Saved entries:
BEGIN
-- ==== Sys2Proof/Laws/Controllers.lean ====
section
/-! SUPPORT. What the operations of the controllers (exposure state, lens slots, focus, zoom, grant) leave alone: intake,
pixel path, statistics, motion, store, link, and the position and valid flag of every motor. -/

namespace Sys2Proof.Machine

/-- t differs from s at most in the exposure, lens, focus and zoom controllers and in the conditions, and no motor's
position or valid flag differs. -/
structure State.ControlsOnly (t s : State) : Prop where
  intake : t.intake = s.intake
  pxp : t.pxp = s.pxp
  stats : t.stats = s.stats
  mou : t.mou = s.mou
  cst : t.cst = s.cst
  lnk : t.lnk = s.lnk
  choices : t.choices = s.choices
  pending : t.pending = s.pending
  zoom : t.lds.zoom = s.lds.zoom
  focus : t.lds.focus = s.lds.focus
  iris : t.lds.iris = s.lds.iris
  params : t.lds.params = s.lds.params
  latched : t.lds.latched = s.lds.latched
  reference : t.lds.reference = s.lds.reference

theorem State.ControlsOnly.refl (s : State) : s.ControlsOnly s := by constructor <;> rfl

theorem State.ControlsOnly.trans {s t u : State} (h : u.ControlsOnly t) (g : t.ControlsOnly s) : u.ControlsOnly s := by
  obtain ⟨h1, h2, h3, h4, h5, h6, h7, h8, h9, h10, h11, h12, h13, h14⟩ := h
  obtain ⟨g1, g2, g3, g4, g5, g6, g7, g8, g9, g10, g11, g12, g13, g14⟩ := g
  constructor <;> simp_all

theorem ldsPlace_keeps (l : Lds) (src : Source) (r : Request) :
    (ldsPlace l src r).zoom = l.zoom ∧ (ldsPlace l src r).focus = l.focus ∧ (ldsPlace l src r).iris = l.iris ∧
    (ldsPlace l src r).params = l.params ∧ (ldsPlace l src r).latched = l.latched ∧
    (ldsPlace l src r).reference = l.reference ∧ (ldsPlace l src r).park = l.park := by
  unfold ldsPlace
  dsimp only
  repeat' split
  all_goals simp

@[simp] theorem ldsPlace_zoom (l : Lds) (src : Source) (r : Request) : (ldsPlace l src r).zoom = l.zoom :=
  (ldsPlace_keeps l src r).1
@[simp] theorem ldsPlace_focus (l : Lds) (src : Source) (r : Request) : (ldsPlace l src r).focus = l.focus :=
  (ldsPlace_keeps l src r).2.1
@[simp] theorem ldsPlace_iris (l : Lds) (src : Source) (r : Request) : (ldsPlace l src r).iris = l.iris :=
  (ldsPlace_keeps l src r).2.2.1
@[simp] theorem ldsPlace_params (l : Lds) (src : Source) (r : Request) : (ldsPlace l src r).params = l.params :=
  (ldsPlace_keeps l src r).2.2.2.1
@[simp] theorem ldsPlace_latched (l : Lds) (src : Source) (r : Request) : (ldsPlace l src r).latched = l.latched :=
  (ldsPlace_keeps l src r).2.2.2.2.1
@[simp] theorem ldsPlace_reference (l : Lds) (src : Source) (r : Request) : (ldsPlace l src r).reference = l.reference :=
  (ldsPlace_keeps l src r).2.2.2.2.2.1
@[simp] theorem ldsPlace_park (l : Lds) (src : Source) (r : Request) : (ldsPlace l src r).park = l.park :=
  (ldsPlace_keeps l src r).2.2.2.2.2.2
END
* Your assignment
Of the lines above, copy each that contains "intake".

* Exercise answer
/-! SUPPORT. What the operations of the controllers (exposure state, lens slots, focus, zoom, grant) leave alone: intake,
  intake : t.intake = s.intake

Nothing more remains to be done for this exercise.